Building lessons on free websites . . . or creating children’s books.

One of my favorite "wow" lesson plans uses the website gapminder.com. It presents a variety of data in clear visualizations that let students play with historical statistics. It has huge limitations when studying history. Still, I use it as part of a lesson on quantitative history and the importance visualizing big numbers.

Last week one of the key data sets failed to load (Income per person). The gapminder people corrected the failure in 8 hours, but then the website broke again. Students howled. I howled on the "Report a problem" section of the website. In the end I pushed the due date for their assignment back one day. Nothing ground breaking about the pedagogy or our response to a common problem, yet something worth considering when building from open web resources.

In contrast, for my MN History students, I asked them to write a historical fiction children's book based on 4 chapters in our textbook. One of the learning objectives for the class is to demonstrate the ability to write different genres of history. A full short-story would take too much time, both to teach and to create, but the basics of historical fiction can be taught with children's lit (sources, plot, narrative arc, critical deployment of the suspension of disbelief, historical accuracy). And the final products are just fantastic. Granted, some spend more time on the art than the sourcing, but this low tech assignment forces students to grapple with how to tell a story about the past that even my best digital history assignment don't yet.

So, this week is a contrast in pixels and paper.

On the inelegance of the LMS and the tech world’s response.

My not-so-new though: much of the software we use in college is needlessly complex and inelegant.

We've seen this progression in text editing, with MS Word evolving from a more writerly program to a behemoth publishing giant that requires four clicks to do anything and at least 27 inches of screen real estate to be functional. Fed up with the rococo features of Word, writers increasingly turn to simpler apps, such as FocusWriter, WriteRoom, evan nvALT (which is a text editor), to just write.

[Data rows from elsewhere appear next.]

-- ==== Sys2Proof/Safety.lean ====
section
/-! DEFINITION. The terms claims use: what an instruction leaves unchanged, how it faults, the invariant of the block, and the
end of a run (R148). -/

namespace Sys2Proof.Machine

/-! ### Frames -/

/-- The pieces of state (10_state.md), and the model's own counter of draws. -/
inductive Part where
  | v
  | iReg
  | pc
  | sp
  | dt
  | st
  | key
  | disp
  | mem
  | halt
  | draws
  deriving DecidableEq, Repr

/-- The piece reads the same in both states: memory by every byte, the display by every pixel, V by every register, KEY by
every flag. -/
def Part.same (s t : State) : Part → Prop
  | .v => ∀ r, t.V r = s.V r
  | .iReg => t.iReg = s.iReg
  | .pc => t.pc = s.pc
  | .sp => t.sp = s.sp
  | .dt => t.dt = s.dt
  | .st => t.st = s.st
  | .key => ∀ k, t.keyFlag k = s.keyFlag k
  | .disp => ∀ x y, t.disp.pixel x y = s.disp.pixel x y
  | .mem => ∀ a, t.mem.byte a = s.mem.byte a
  | .halt => t.halt = s.halt
  | .draws => t.draws = s.draws

/-- Every piece of state but the listed ones is unchanged. -/
def ChangesOnly (parts : List Part) (s t : State) : Prop := ∀ p, p ∉ parts → p.same s t

/-- Every register but x is unchanged. -/
def OtherRegsSame (x : RegIdx) (s t : State) : Prop := ∀ r, r ≠ x → t.V r = s.V r

/-- Every register but x and VF is unchanged. -/
def OtherRegsSameButF (x : RegIdx) (s t : State) : Prop := ∀ r, r ≠ x → r ≠ 0xF → t.V r = s.V r

/-- Every byte outside the n bytes from lo is unchanged. -/
def OtherBytesSame (lo n : Nat) (s t : State) : Prop := ∀ a, (a < lo ∨ lo + n ≤ a) → t.mem.byte a = s.mem.byte a

/-- PC has gone forward by n, as integers, where that stays below 2^16 (as it does for every instruction that can be fetched);
the wrap at 2^16 is not said here. -/
def PcForward (n : Nat) (s t : State) : Prop := s.pc.toNat + n < 65536 → t.pc.toNat = s.pc.toNat + n

/-! ### Which registers an instruction reads and writes -/

/-- The "reads" column of the table of R22. -/
def regReads : Instr → RegIdx → Bool
  | .seVxNn x _, r | .sneVxNn x _, r | .addVxNn x _, r => r == x
  | .seVxVy x y, r | .sneVxVy x y, r | .drw x y _, r => r == x || r == y
  | .ldVxVy _ y, r => r == y
  | .or x y, r | .and x y, r | .xor x y, r | .addVxVy x y, r | .sub x y, r | .subn x y, r => r == x || r == y
  | .shr x _, r | .shl x _, r => r == x
  | .jpV0 _, r => r == 0x0
  | .skp x, r | .sknp x, r | .ldDtVx x, r | .ldStVx x, r | .addIVx x, r | .ldFVx x, r | .ldBVx x, r => r == x
  | .ldMemIVx x, r => decide (r.toNat ≤ x.toNat)
  | .ldVxNn _ _, _ | .rnd _ _, _ | .ldVxDt _, _ | .ldVxK _, _ | .ldVxMemI _, _ => false
  | .cls, _ | .ret, _ | .sys _, _ | .jp _, _ | .call _, _ | .ldI _, _ => false
  | .aluUnknown8 _ _, _ | .aluUnknown9 _ _, _ | .aluUnknownA _ _, _ | .aluUnknownB _ _, _ => false
  | .aluUnknownC _ _, _ | .aluUnknownD _ _, _ | .aluUnknownF _ _, _ => false

/-- The "writes" column of the table of R22. -/
def regWrites : Instr → RegIdx → Bool
  | .ldVxNn x _, r | .addVxNn x _, r | .ldVxVy x _, r | .or x _, r | .and x _, r | .xor x _, r | .rnd x _, r => r == x
  | .addVxVy x _, r | .sub x _, r | .subn x _, r | .shr x _, r | .shl x _, r => r == x || r == 0xF
  | .drw _ _ _, r => r == 0xF
  | .ldVxDt x, r | .ldVxK x, r => r == x
  | .ldVxMemI x, r => decide (r.toNat ≤ x.toNat)
  | .seVxNn _ _, _ | .sneVxNn _ _, _ | .seVxVy _ _, _ | .sneVxVy _ _, _ | .skp _, _ | .sknp _, _ => false
  | .jpV0 _, _ | .ldDtVx _, _ | .ldStVx _, _ | .addIVx _, _ | .ldFVx _, _ | .ldBVx _, _ | .ldMemIVx _, _ => false
  | .cls, _ | .ret, _ | .sys _, _ | .jp _, _ | .call _, _ | .ldI _, _ => false
  | .aluUnknown8 _ _, _ | .aluUnknown9 _ _, _ | .aluUnknownA _ _, _ | .aluUnknownB _ _, _ => false
  | .aluUnknownC _ _, _ | .aluUnknownD _ _, _ | .aluUnknownF _ _, _ => false

/-- The opcode of that number decodes to i; claims write the number as an instruction rule's "Encoding" line does. -/
def EncodedAs (opcode : Nat) (i : Instr) : Prop := decode (BitVec.ofNat 16 opcode) = .known i

/-- The next step of s fetches and runs i: not halted, both bytes at PC exist and decode to i (R140, R64). -/
def Runs (s : State) (i : Instr) : Prop :=
  s.halt = none ∧ s.pc.toNat + 1 < 4096 ∧
    decodeBytes (s.mem.byte s.pc.toNat) (s.mem.byte (s.pc.toNat + 1)) = .known i

/-! ### Faults -/

/-- The instruction takes the fault: HALT becomes the record with pc = PC and the instruction's opcode, and nothing else
changes (R143, R321). -/
def TakesFault (i : Instr) (s : State) (kind : FaultKind) (addr : Option Nat) (value : Option Byte) : Prop :=
  exec i s = .next { s with halt := some { kind := kind, pc := s.pc, opcode := some (encode i), addr := addr, value := value } }

/-! ### The invariant of the block -/

/-- What R321 says of a record's fields: addr for kind 4 only, out of range and below 2^17; value for kind 7 only, 16 or more;
no opcode only for a fetch fault. -/
def FaultRecord.Sound (r : FaultRecord) : Prop :=
  (r.kind = .memoryAddress ↔ r.addr ≠ none) ∧
  (r.kind = .keyIndex ↔ r.value ≠ none) ∧
  (r.opcode = none → r.kind = .memoryAddress ∧ 0xFFF ≤ r.pc.toNat) ∧
  (∀ a, r.addr = some a → 4096 ≤ a ∧ a < 2 ^ 17) ∧
  (∀ k, r.value = some k → 16 ≤ k.toNat)

/-- The stack pointer is at 0x0EFF - 2k for some number k of entries up to STACK_DEPTH (R69, R71). -/
def StackInRange (s : State) : Prop := ∃ k, k ≤ Params.stackDepth ∧ s.sp.toNat + 2 * k = 0x0EFF

/-- A halted state's record is sound, and PC is still the address of the faulting instruction (R143, R321). -/
def HaltRecordSound (s : State) : Prop := ∀ r, s.halt = some r → r.pc = s.pc ∧ r.Sound

/-- The invariant every operation of the block keeps: memory in canonical form, SP in its range, HALT's record sound. -/
structure Inv (s : State) : Prop where
  memory : s.mem.wf = true
  stack : StackInRange s
  record : HaltRecordSound s

/-! ### The end of a run (R148) -/

/-- Ended faulted: HALT holds a record. -/
def Faulted (s : State) : Prop := s.halt ≠ none

/-- Ended parked: not halted, and the instruction at PC is a jump to its own address. -/
def Parked (s : State) : Prop :=
  s.halt = none ∧ ∃ op nnn, s.fetchOpcode = .ok op ∧ decode op = .known (.jp nnn) ∧ zextAddr nnn = s.pc

/-- A safe state: the invariant holds and no fault has been taken. -/
def Safe (s : State) : Prop := Inv s ∧ s.halt = none

end Sys2Proof.Machine
end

Similarly, I've decided that the feature creep of my college's LMS has moved beyond baroque to rococo, especially linking and collecting information. When I want to link in most WYSIWYG editors, I hit control + K and it links whatever text I've highlighted. In D2L, I need two additional steps to do the same thing. When I want to collect information from students, say on a midterm student evaluation, I need to use quizzes or self-assessments, and then run a report. Set up for both quizzes and self-assessments is straightforward, but not simple. And the reporting system is Byzantine (sorry Constantinople). In contrast, I can throw together an easy google forms response in half the time it takes in D2L, and the form will auto-generate a spreadsheet of the responses.

We've come through Web 1.0 (the renaissance)  and Web 2.0 (the baroque and rococo of software and user interface design). I'm hopeful for selfish reasons and for the sake of our students we're coming to Web 3.0 design: essential function without adornment- Bahausian design mixed with the Prairie school, perhaps?